EXERCISE BRIEF:
Every line below that holds "peak" must be copied.

DATA TO EXAMINE:
/-! ## `State.setBank` -/

@[simp] theorem State.setBank_kmax (s : State) (b : Buf) (d : Bank RealWord) : (s.setBank b d).kmax = s.kmax := by cases b <;> rfl
@[simp] theorem State.setBank_halt (s : State) (b : Buf) (d : Bank RealWord) : (s.setBank b d).halt = s.halt := by cases b <;> rfl
@[simp] theorem State.setBank_fault (s : State) (b : Buf) (d : Bank RealWord) : (s.setBank b d).fault = s.fault := by cases b <;> rfl
@[simp] theorem State.setBank_ovf (s : State) (b : Buf) (d : Bank RealWord) : (s.setBank b d).ovf = s.ovf := by cases b <;> rfl
@[simp] theorem State.setBank_pkz (s : State) (b : Buf) (d : Bank RealWord) : (s.setBank b d).pkz = s.pkz := by cases b <;> rfl
@[simp] theorem State.setBank_fcode (s : State) (b : Buf) (d : Bank RealWord) : (s.setBank b d).fcode = s.fcode := by cases b <;> rfl
@[simp] theorem State.setBank_finfo (s : State) (b : Buf) (d : Bank RealWord) : (s.setBank b d).finfo = s.finfo := by cases b <;> rfl
@[simp] theorem State.setBank_fpc (s : State) (b : Buf) (d : Bank RealWord) : (s.setBank b d).fpc = s.fpc := by cases b <;> rfl
@[simp] theorem State.setBank_cmdcnt (s : State) (b : Buf) (d : Bank RealWord) : (s.setBank b d).cmdcnt = s.cmdcnt := by cases b <;> rfl
@[simp] theorem State.setBank_ld (s : State) (b : Buf) (d : Bank RealWord) : (s.setBank b d).ld = s.ld := by cases b <;> rfl
@[simp] theorem State.setBank_li (s : State) (b : Buf) (d : Bank RealWord) : (s.setBank b d).li = s.li := by cases b <;> rfl
@[simp] theorem State.setBank_k (s : State) (b : Buf) (d : Bank RealWord) : (s.setBank b d).k = s.k := by cases b <;> rfl
@[simp] theorem State.setBank_olen (s : State) (b : Buf) (d : Bank RealWord) : (s.setBank b d).olen = s.olen := by cases b <;> rfl
@[simp] theorem State.setBank_peak (s : State) (b : Buf) (d : Bank RealWord) : (s.setBank b d).peak = s.peak := by cases b <;> rfl
@[simp] theorem State.setBank_xmem (s : State) (b : Buf) (d : Bank RealWord) : (s.setBank b d).xmem = s.xmem := by cases b <;> rfl
@[simp] theorem State.setBank_hmem (s : State) (b : Buf) (d : Bank RealWord) : (s.setBank b d).hmem = s.hmem := by cases b <;> rfl
@[simp] theorem State.setBank_omem (s : State) (b : Buf) (d : Bank RealWord) : (s.setBank b d).omem = s.omem := by cases b <;> rfl
@[simp] theorem State.setBank_pending (s : State) (b : Buf) (d : Bank RealWord) : (s.setBank b d).pending = s.pending := by cases b <;> rfl
@[simp] theorem State.setBank_reply (s : State) (b : Buf) (d : Bank RealWord) : (s.setBank b d).reply = s.reply := by cases b <;> rfl
@[simp] theorem State.setBank_draws (s : State) (b : Buf) (d : Bank RealWord) : (s.setBank b d).draws = s.draws := by cases b <;> rfl

/-! ## `State.setSamples` -/

@[simp] theorem State.setSamples_kmax (s : State) (b : Src) (d : Bank Sample) : (s.setSamples b d).kmax = s.kmax := by cases b <;> rfl
@[simp] theorem State.setSamples_halt (s : State) (b : Src) (d : Bank Sample) : (s.setSamples b d).halt = s.halt := by cases b <;> rfl
@[simp] theorem State.setSamples_fault (s : State) (b : Src) (d : Bank Sample) : (s.setSamples b d).fault = s.fault := by cases b <;> rfl
@[simp] theorem State.setSamples_ovf (s : State) (b : Src) (d : Bank Sample) : (s.setSamples b d).ovf = s.ovf := by cases b <;> rfl
@[simp] theorem State.setSamples_pkz (s : State) (b : Src) (d : Bank Sample) : (s.setSamples b d).pkz = s.pkz := by cases b <;> rfl
@[simp] theorem State.setSamples_fcode (s : State) (b : Src) (d : Bank Sample) : (s.setSamples b d).fcode = s.fcode := by cases b <;> rfl
@[simp] theorem State.setSamples_finfo (s : State) (b : Src) (d : Bank Sample) : (s.setSamples b d).finfo = s.finfo := by cases b <;> rfl
@[simp] theorem State.setSamples_fpc (s : State) (b : Src) (d : Bank Sample) : (s.setSamples b d).fpc = s.fpc := by cases b <;> rfl
@[simp] theorem State.setSamples_cmdcnt (s : State) (b : Src) (d : Bank Sample) : (s.setSamples b d).cmdcnt = s.cmdcnt := by cases b <;> rfl
@[simp] theorem State.setSamples_ld (s : State) (b : Src) (d : Bank Sample) : (s.setSamples b d).ld = s.ld := by cases b <;> rfl
@[simp] theorem State.setSamples_li (s : State) (b : Src) (d : Bank Sample) : (s.setSamples b d).li = s.li := by cases b <;> rfl
@[simp] theorem State.setSamples_k (s : State) (b : Src) (d : Bank Sample) : (s.setSamples b d).k = s.k := by cases b <;> rfl
@[simp] theorem State.setSamples_olen (s : State) (b : Src) (d : Bank Sample) : (s.setSamples b d).olen = s.olen := by cases b <;> rfl
@[simp] theorem State.setSamples_peak (s : State) (b : Src) (d : Bank Sample) : (s.setSamples b d).peak = s.peak := by cases b <;> rfl
@[simp] theorem State.setSamples_bufa (s : State) (b : Src) (d : Bank Sample) : (s.setSamples b d).bufa = s.bufa := by cases b <;> rfl
@[simp] theorem State.setSamples_bufb (s : State) (b : Src) (d : Bank Sample) : (s.setSamples b d).bufb = s.bufb := by cases b <;> rfl
@[simp] theorem State.setSamples_omem (s : State) (b : Src) (d : Bank Sample) : (s.setSamples b d).omem = s.omem := by cases b <;> rfl
@[simp] theorem State.setSamples_pending (s : State) (b : Src) (d : Bank Sample) : (s.setSamples b d).pending = s.pending := by cases b <;> rfl
@[simp] theorem State.setSamples_reply (s : State) (b : Src) (d : Bank Sample) : (s.setSamples b d).reply = s.reply := by cases b <;> rfl
@[simp] theorem State.setSamples_draws (s : State) (b : Src) (d : Bank Sample) : (s.setSamples b d).draws = s.draws := by cases b <;> rfl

TASK RESPONSE:
@[simp] theorem State.setBank_peak (s : State) (b : Buf) (d : Bank RealWord) : (s.setBank b d).peak = s.peak := by cases b <;> rfl
@[simp] theorem State.setSamples_peak (s : State) (b : Src) (d : Bank Sample) : (s.setSamples b d).peak = s.peak := by cases b <;> rfl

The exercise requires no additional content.